_DATA FOR THIS TASK_.
○ ○ ○ ○

-- ==== Sys2Proof/Laws/Spine.lean ====
section
/-! SUPPORT. What the work of the engines, the fabric, the tiers and time leaves as it was: the queue, the chip, the registers, the host
interface, the rings, the management port, the last epoch published, the view, and which operations are in flight. One lemma for each operation
and each meaning that changes none of them. -/

namespace Sys2Proof.Machine

set_option linter.unusedTactic false
set_option linter.unreachableTactic false
set_option linter.unusedSimpArgs false
set_option linter.unusedVariables false
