/-- The tags in use of each pool (R57). -/
def State.used (s : State) : Nat × Nat × Nat := (s.ops.used0, s.ops.used1, s.ops.usedShared)
theorem State.used_of_kept {s t : State} (h : s.kept = t.kept) : s.used = t.used := by
  simp only [State.kept, State.used, Prod.mk.injEq] at *; exact ⟨h.2.1, h.2.2.1, h.2.2.2.1⟩
theorem State.writeMem_used (s : State) (p : Nat) (b : List Byte) : (s.writeMem p b).used = s.used := rfl
theorem State.blurBufs_used (s : State) (o : Op) : (s.blurBufs o).used = s.used := by
  have h : ∀ (l : List (Nat × Nat)) (s : State), (l.foldl (fun (s : State) p => (s.writeMem p.1 ((List.range p.2).map fun i => BitVec.ofNat 8 (Config.freeNat (s.free + i)))).spend p.2) s).used = s.used := by
    intro l
    induction l with
    | nil => exact fun s => rfl
    | cons x t ih => exact fun s => (ih _).trans ((State.used_of_kept (State.spend_kept _ _)).trans (State.writeMem_used s _ _))
  unfold State.blurBufs
  split
  · rfl
  · exact (State.used_of_kept (State.updOp_kept _ _ _)).trans (h _ _)
theorem State.settleBufs_used (s : State) : s.settleBufs.used = s.used := by
  have h : ∀ (l : List Op) (s : State), (l.foldl State.blurBufs s).used = s.used := by
    intro l
    induction l with
    | nil => exact fun s => rfl
    | cons x t ih => exact fun s => (ih _).trans (State.blurBufs_used s x)
  exact h _ _
/-- The same of a meaning's next state. -/
def GoodNext (q : List Instr) (r : Result) : Prop := match r with
  | .next s' => Good q s'.kept
  | _ => True
@[simp] theorem goodNext_next (q) (s' : State) : GoodNext q (.next s') = Good q s'.kept := by simp only [GoodNext]
theorem goodNext_of_kept {q} {s : State} {r : Result} (hk : KeepsKept s r) (h : Good q s.kept) : GoodNext q r := by
  unfold KeepsKept at hk; unfold GoodNext; split <;> simp_all
@[simp] theorem State.runOp_good {q : List Instr} (s : State) (id : Nat) (code : Nat) (f : Op → State) (h : ∀ o, Good q (f o).kept) (hs : Good q s.kept) : GoodNext q (State.runOp s id code f) := by
  unfold State.runOp; repeat' (first | (simp [*]; done) | split)
@[simp] theorem State.runSub_good {q : List Instr} (s : State) (id : Nat) (code sub : Nat) (f : Op → State) (h : ∀ o, Good q (f o).kept) (hs : Good q s.kept) : GoodNext q (State.runSub s id code sub f) := by
  unfold State.runSub; repeat' (first | (simp [*]; done) | split)
@[simp] theorem State.tune_good {q : List Instr} (s : State) (op sub : Nat) (f : Op → Session → State) (h : ∀ o x, Good q (f o x).kept) (hs : Good q s.kept) : GoodNext q (State.tune s op sub f) := by
  unfold State.tune; refine State.runSub_good _ _ _ _ _ (fun o => ?_) hs; repeat' (first | (simp [*]; done) | split)
@[simp] theorem State.writeWord_good {q : List Instr} (s : State) (fn off : Nat) (f : State → State) (h : ∀ s, Good q s.kept → Good q (f s).kept) (hs : Good q s.kept) : Good q (State.writeWord s fn off f).kept := by
  unfold State.writeWord; repeat' (first | (simp [*]; done) | split)
theorem Ops.give_good {q : List Instr} {p : List Instr} {m : Memory} (o : Ops) (pool : Nat) (h : Good q (p, o.used0, o.used1, o.usedShared, m)) :
    Good q (p, (o.give pool).used0, (o.give pool).used1, (o.give pool).usedShared, m) := by
  obtain ⟨h1, h2, h3, h4, h5⟩ := h
  dsimp only at *
  unfold Ops.give
  split
  · exact ⟨h1, by dsimp only; omega, h3, h4, h5⟩
  · split
    · exact ⟨h1, h2, by dsimp only; omega, h4, h5⟩
    · exact ⟨h1, h2, h3, by dsimp only; omega, h5⟩
theorem Ops.take_good {q : List Instr} {p : List Instr} {m : Memory} (o : Ops) (pool : Nat) (h : Good q (p, o.used0, o.used1, o.usedShared, m))
    (hr : (pool = 0 ∧ o.used0 < 512) ∨ (pool = 1 ∧ o.used1 < 1024) ∨ (pool = 2 ∧ o.usedShared < 6656)) :
    Good q (p, (o.take pool).used0, (o.take pool).used1, (o.take pool).usedShared, m) := by
  obtain ⟨h1, h2, h3, h4, h5⟩ := h
  dsimp only at *
  unfold Ops.take
  split
  · exact ⟨h1, by dsimp only; omega, h3, h4, h5⟩
  · split
    · exact ⟨h1, h2, by dsimp only; omega, h4, h5⟩
    · exact ⟨h1, h2, h3, by dsimp only; omega, h5⟩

○ ○ ○ ○

_EXERCISE DIRECTIONS_. Copy the stretch of the records above that runs from the line with "namespace Sys2Proof.Machine" through the line with "simp only [State.kept, State.used, Prod.mk.injEq]". Both end lines belong in the copy, and nothing else does.

_WRITTEN SOLUTION_.
namespace Sys2Proof.Machine

set_option linter.unusedTactic false
set_option linter.unreachableTactic false
set_option linter.unusedSimpArgs false
set_option linter.unusedVariables false
/-- The tags in use of each pool (R57). -/
def State.used (s : State) : Nat × Nat × Nat := (s.ops.used0, s.ops.used1, s.ops.usedShared)
theorem State.used_of_kept {s t : State} (h : s.kept = t.kept) : s.used = t.used := by
  simp only [State.kept, State.used, Prod.mk.injEq] at *; exact ⟨h.2.1, h.2.2.1, h.2.2.2.1⟩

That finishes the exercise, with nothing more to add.